Yes, DFS definitely will let you do this. It's for free too. It is pretty much like NFS for windows. There are quite a few other benefits. But you would need to transition everyone onto that.
DFS as Microsoft distribute it is usable but pretty hard to maintain. You might want to look at the VFM product that NeApp has. It adds quite a few number of tools (auto failover, auto migration, reporting) to DFS.
Derek
-----Original Message----- From: Skottie Miller [mailto:skottie@anim.dreamworks.com] Sent: Wednesday, May 12, 2004 9:51 AM To: Jack Lyons Cc: 'toasters@mathworks.com' Subject: Re: QTree Size limits
Jack Lyons wrote:
I have a 1.31 TB volume that is 90% full.
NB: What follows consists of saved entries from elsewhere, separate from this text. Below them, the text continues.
-- ==== Sys2Proof/Laws/KeepsGrids.lean ====
section
/-! SUPPORT. What grids and remote memory leave of memory. -/

namespace Sys2Proof.Machine

set_option Elab.async false
set_option linter.unusedTactic false
set_option linter.unreachableTactic false
set_option linter.unusedSimpArgs false
set_option linter.unusedVariables false

/-! ### Grids -/

@[simp] theorem installGhosts_wf (ep loc gs vd : Nat) (l : List (Nat × MapEntry)) (s : State) (h : s.mem.wf = true) :
    (installGhosts ep loc gs vd l s).mem.wf = true := by
  induction l generalizing s with
  | nil => exact h
  | cons x l ih =>
    obtain ⟨f, m⟩ := x
    unfold installGhosts
    split
    · exact ih s h
    · apply ih
      apply commitMap_wf
      split <;> simp [h]

theorem execGdecl_inv (g : Guard) (d : BitVec 5) (gs : BitVec 2) (e : BitVec 5) {s : State} (hs : s.Inv) : OutKeeps State.Inv (execGdecl g d gs e s) := by
  unfold execGdecl
  refine issue_keeps _ _ Quiet.inv ?_ hs
  repeat' (first | with_reducible refine Act.Keeps.bind ?_ fun _ => ?_ | split | simp [*] | (with_reducible refine Act.Keeps.change_wf fun _ _ => ?_))

@[simp] theorem latched_keeps (m : Act Nat) {P : State → Prop} (hm : m.Keeps P) : (latched m).Keeps P := by
  refine Act.Keeps.lam fun s hs => ?_
  unfold latched
  split
  · split
    · exact hs
    · exact hm s hs
  · exact hm s hs

@[simp] theorem awaitLatched_keeps (x : Nat) (ok : State → Bool) {P : State → Prop} (hP : Quiet P) : (awaitLatched x ok).Keeps P := by
  refine Act.Keeps.lam fun s hs => ?_
  unfold awaitLatched
  repeat' (first | exact hs | split | simp [hs])
  all_goals exact hP _ _ (by simp) hs

@[simp] theorem Act.grid_keeps (gs : Nat) {P : State → Prop} (hP : Quiet P) : (Act.grid gs).Keeps P := by
  refine Act.Keeps.lam fun s hs => ?_
  unfold Act.grid
  repeat' (first | exact hs | split | simp [hs])
  all_goals exact hP _ _ (by simp) hs

theorem execGdeclR_keeps (g : Guard) (gs : BitVec 2) {s : State} {P : State → Prop} (hP : Quiet P) (hs : P s) : OutKeeps P (execGdeclR g gs s) := by
  unfold execGdeclR
  refine issue_keeps _ _ hP ?_ hs
  repeat' (first | with_reducible refine Act.Keeps.bind ?_ fun _ => ?_ | with_reducible refine Act.Keeps.change_mem hP fun _ => ?_ | split | simp [hP])

@[simp] theorem copyBoundary.nearWriteAll_wf (s : State) (loc a : Nat) (b : List Byte) (h : s.mem.wf = true) :
    (copyBoundary.nearWriteAll s loc a b).mem.wf = true := by
  unfold copyBoundary.nearWriteAll
  simp [h]

@[simp] theorem copyBoundary_wf (loc step : Nat) (g : Grid) (s : State) (h : s.mem.wf = true) :
    (copyBoundary loc step g s).mem.wf = true :=
  foldl_wf (fun _ _ h => copyBoundary.nearWriteAll_wf _ _ _ _ h) _ h

@[simp] theorem startShipments_mem (loc gs step i scope : Nat) (g : Grid) (fs : List Nat) (s : State) :
    (startShipments loc gs step i scope g fs s).mem = s.mem := by
  induction fs generalizing s with
  | nil => rfl
  | cons f fs ih =>
    unfold startShipments
    split <;> simp [ih]

@[simp] theorem fillDomain_wf (loc gs step : Nat) (g : Grid) (fs : List Nat) (s : State) (h : s.mem.wf = true) :
    (fillDomain loc gs step g fs s).mem.wf = true := by
  induction fs generalizing s with
  | nil => exact h
  | cons f fs ih =>
    unfold fillDomain
    dsimp only
    apply ih
    repeat' (first | split | simp [h])

@[simp] theorem finishCommit_wf (loc gs : Nat) (s : State) (h : s.mem.wf = true) : (finishCommit loc gs s).mem.wf = true := by
  unfold finishCommit
  dsimp only
  split
  · exact h
  · split
    · exact h
    · exact fillDomain_wf _ _ _ _ _ _ (copyBoundary_wf _ _ _ _ (by simpa using h))

@[simp] theorem commitStep_wf (loc gs step i scope : Nat) (g : Grid) (s : State) (h : s.mem.wf = true) : (commitStep loc gs step i scope g s).mem.wf = true := by
  unfold commitStep
  dsimp only
  refine reexamineAll_wf _ _ ?_
  split
  · exact finishCommit_wf _ _ _ (by simpa using h)
  · simpa using h

theorem execTransferSourceRead_inv (loc entry : Nat) {s : State} (hs : s.Inv) :
    OutKeeps State.Inv (execTransferSourceRead loc entry s) := by
  have h : s.mem.wf = true := hs
  unfold execTransferSourceRead
  split
  · exact hs
  · refine sourceRead_wf _ _ _ ?_
    split
    · exact finishCommit_wf _ _ _ h
    · exact h

theorem execGstep_inv (g : Guard) (gs : BitVec 2) (a : BitVec 5) {s : State} (hs : s.Inv) : OutKeeps State.Inv (execGstep g gs a s) := by
  unfold execGstep
  refine issue_keeps _ _ Quiet.inv ?_ hs
  repeat' (first | with_reducible refine Act.Keeps.bind ?_ fun _ => ?_ | split | simp [*] | (with_reducible refine Act.Keeps.change_wf fun _ _ => ?_))

@[simp] theorem ghostStall_keeps (gs v f step : Nat) {P : State → Prop} (hP : Quiet P) : (ghostStall gs v f step).Keeps P := by
  refine Act.Keeps.lam fun s hs => ?_
  unfold ghostStall
  repeat' (first | exact hs | split | simp [hs])
  all_goals exact hP _ _ (by simp) hs

@[simp] theorem ghostRead_keeps (gs : Nat) (a b : Opnd) (n : Nat) (aligned : Bool) {P : State → Prop} (hP : Quiet P) : (ghostRead gs a b n aligned).Keeps P := by
  unfold ghostRead
  repeat' (first | with_reducible refine Act.Keeps.bind ?_ fun _ => ?_ | with_reducible refine Act.Keeps.change_mem hP fun _ => ?_ | split | simp [hP])

theorem execLdg_keeps (g : Guard) (dst : Dest) (a b : Opnd) (gs : BitVec 2) (t : Fmt) {s : State} {P : State → Prop} (hP : Quiet P) (hs : P s) : OutKeeps P (execLdg g dst a b gs t s) := by
  unfold execLdg
  refine issue_keeps _ _ hP ?_ hs
  repeat' (first | with_reducible refine Act.Keeps.bind ?_ fun _ => ?_ | with_reducible refine Act.Keeps.change_mem hP fun _ => ?_ | split | simp [hP])

theorem execVldg_keeps (g : Guard) (dst : Dest) (a b : Opnd) (gs : BitVec 2) {s : State} {P : State → Prop} (hP : Quiet P) (hs : P s) : OutKeeps P (execVldg g dst a b gs s) := by
  unfold execVldg
  refine issue_keeps _ _ hP ?_ hs
  repeat' (first | with_reducible refine Act.Keeps.bind ?_ fun _ => ?_ | with_reducible refine Act.Keeps.change_mem hP fun _ => ?_ | split | simp [hP])

theorem execHaloTimeout_keeps (loc : Nat) {s : State} {P : State → Prop} (hP : Quiet P) (hs : P s) : OutKeeps P (execHaloTimeout loc s) := by
  unfold execHaloTimeout
  try dsimp only
  repeat' (first | with_reducible exact hs | split | exact hP _ _ (by simp) hs)

theorem execGq_keeps (g : Guard) (d : BitVec 5) (gs : BitVec 2) (which : BitVec 5) {s : State} {P : State → Prop} (hP : Quiet P) (hs : P s) : OutKeeps P (execGq g d gs which s) := by
  unfold execGq
  refine issue_keeps _ _ hP ?_ hs
  repeat' (first | with_reducible refine Act.Keeps.bind ?_ fun _ => ?_ | with_reducible refine Act.Keeps.change_mem hP fun _ => ?_ | split | simp [hP])

theorem execNeighbourCommitNotice_keeps (loc grid party : Nat) {s : State} {P : State → Prop} (hP : Quiet P) (hs : P s) : OutKeeps P (execNeighbourCommitNotice loc grid party s) := by
  unfold execNeighbourCommitNotice
  try dsimp only
  repeat' (first | with_reducible exact hs | split | exact hP _ _ (by simp) hs)

/-! ### Remote -/

@[simp] theorem remoteAddr_keeps (va n : Nat) {P : State → Prop} (hP : Quiet P) : (remoteAddr va n).Keeps P := by
  unfold remoteAddr
  repeat' (first | with_reducible refine Act.Keeps.bind ?_ fun _ => ?_ | with_reducible refine Act.Keeps.change_mem hP fun _ => ?_ | split | simp [hP])

@[simp] theorem needToken_keeps (va : Nat) {P : State → Prop} (hP : Quiet P) : (needToken va).Keeps P := by
  unfold needToken
  repeat' (first | with_reducible refine Act.Keeps.bind ?_ fun _ => ?_ | with_reducible refine Act.Keeps.change_mem hP fun _ => ?_ | split | simp [hP])

theorem execLdr_keeps (g : Guard) (dst : Dest) (a : Opnd) (ca : Bool) (lq : BitVec 9) (cls : BitVec 4) (t : Fmt) {s : State} {P : State → Prop} (hP : Quiet P) (hs : P s) : OutKeeps P (execLdr g dst a ca lq cls t s) := by
  unfold execLdr
  refine issue_keeps _ _ hP ?_ hs
  repeat' (first | with_reducible refine Act.Keeps.bind ?_ fun _ => ?_ | with_reducible refine Act.Keeps.change_mem hP fun _ => ?_ | split | simp [hP])

theorem execStr_keeps (g : Guard) (src a : Opnd) (ca : Bool) (cls : BitVec 4) (t : Fmt) {s : State} {P : State → Prop} (hP : Quiet P) (hs : P s) : OutKeeps P (execStr g src a ca cls t s) := by
  unfold execStr
  refine issue_keeps _ _ hP ?_ hs
  repeat' (first | with_reducible refine Act.Keeps.bind ?_ fun _ => ?_ | with_reducible refine Act.Keeps.change_mem hP fun _ => ?_ | split | simp [hP])

theorem execRatom_keeps (g : Guard) (wd : BitVec 5) (a : Opnd) (wb : BitVec 5) (rop : BitVec 4) (nr : Bool) (ord : BitVec 2) (cls : BitVec 4) (t : Fmt) {s : State} {P : State → Prop} (hP : Quiet P) (hs : P s) : OutKeeps P (execRatom g wd a wb rop nr ord cls t s) := by
  unfold execRatom
  refine issue_keeps _ _ hP ?_ hs
  repeat' (first | with_reducible refine Act.Keeps.bind ?_ fun _ => ?_ | with_reducible refine Act.Keeps.change_mem hP fun _ => ?_ | split | simp [hP])

@[simp] theorem regionOperand_keeps (e : BitVec 5) {P : State → Prop} (hP : Quiet P) : (regionOperand e).Keeps P := by
  unfold regionOperand
  repeat' (first | with_reducible refine Act.Keeps.bind ?_ fun _ => ?_ | with_reducible refine Act.Keeps.change_mem hP fun _ => ?_ | split | simp [hP])

@[simp] theorem askToken_keeps (va : Nat) {P : State → Prop} (hP : Quiet P) : (askToken va).Keeps P := by
  refine Act.Keeps.lam fun s hs => ?_
  unfold askToken
  repeat' (first | exact hs | split | simp [hs])
  all_goals exact hP _ _ (by simp) hs

theorem execTacq_keeps (g : Guard) (d e : BitVec 5) {s : State} {P : State → Prop} (hP : Quiet P) (hs : P s) : OutKeeps P (execTacq g d e s) := by
  unfold execTacq
  refine issue_keeps _ _ hP ?_ hs
  repeat' (first | with_reducible refine Act.Keeps.bind ?_ fun _ => ?_ | with_reducible refine Act.Keeps.change_mem hP fun _ => ?_ | split | simp [hP])

@[simp] theorem returnToken_wf (s : State) (vd va : Nat) (h : s.mem.wf = true) : (returnToken s vd va).mem.wf = true := by
  unfold returnToken
  dsimp only
  rw [State.setToken_mem]
  refine foldl_wf (fun t o h => ?_) _ h
  split
  · exact putHome_wf _ _ _ h
  · exact h

theorem execTrel_inv (g : Guard) (e : BitVec 5) {s : State} (hs : s.Inv) : OutKeeps State.Inv (execTrel g e s) := by
  unfold execTrel
  refine issue_keeps _ _ Quiet.inv ?_ hs
  repeat' (first | with_reducible refine Act.Keeps.bind ?_ fun _ => ?_ | split | simp [*] | (with_reducible refine Act.Keeps.change_wf fun _ _ => ?_))

theorem execTacqRequest_keeps (vd region : Nat) {s : State} {P : State → Prop} (hP : Quiet P) (hs : P s) : OutKeeps P (execTacqRequest vd region s) := by
  unfold execTacqRequest
  try dsimp only
  repeat' (first | with_reducible exact hs | split | exact hP _ _ (by simp) hs)

theorem execTokenGrant_keeps (vd region : Nat) {s : State} {P : State → Prop} (hP : Quiet P) (hs : P s) : OutKeeps P (execTokenGrant vd region s) := by
  unfold execTokenGrant
  try dsimp only
  repeat' (first | with_reducible exact hs | split | exact hP _ _ (by simp) hs)

theorem execTokenRecall_inv (vd region : Nat) {s : State} (hs : s.Inv) : OutKeeps State.Inv (execTokenRecall vd region s) := by
  have h : s.mem.wf = true := hs
  unfold execTokenRecall
  try dsimp only
  repeat' (first | with_reducible exact hs | split | simp [h, State.Inv] | refine foldl_wf (fun _ _ _ => ?_) _ ?_)

theorem execTokenHoldExpiry_keeps (vd region : Nat) {s : State} {P : State → Prop} (hP : Quiet P) (hs : P s) : OutKeeps P (execTokenHoldExpiry vd region s) := by
  unfold execTokenHoldExpiry
  try dsimp only
  repeat' (first | with_reducible exact hs | split | exact hP _ _ (by simp) hs)

end Sys2Proof.Machine
end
There are two solutions I have available to me. One is to try to reduce the amount of space on the volume (but meeting resistance by users). The other is to add space. I am trying to get approval for another TB of disk space, but I don't think the best solution is to add it to the existing QTree. My backup window for this volume is 14 -15 hours currently and would only get bigger if I add space and that is not acceptable. I know I can another qtree / cifs share but I was hoping I could do it in such a way that I would still have another Qtree but make it available to the user via a single CIFS Share.
seems you may want to investigate backup system changes; a 14 hour window for a 1.3 TB volume is terrible. what backup product(s) are you using?
For reference, we churn 800 - 1.2 TB per night, out of 40 TB online, and the first-phase backup window (filer to stage pools) is 4 - 6 hours long. Then the data moves from staging pool to tape, outside the backup window. We use Tivoli storage manager off three Linux backup servers, doing file-at-a-time differential backups over NFS.
I was hoping I could add another volume, probably /vol/vol2 with a qtree called /vol/vol2/active clients and some how make it appear to the user as a subdirectory under \server\creative file:///\\server\creative
Do you use DFS to mount shares ? My windows guys think DFS supports nesting shares as you describe.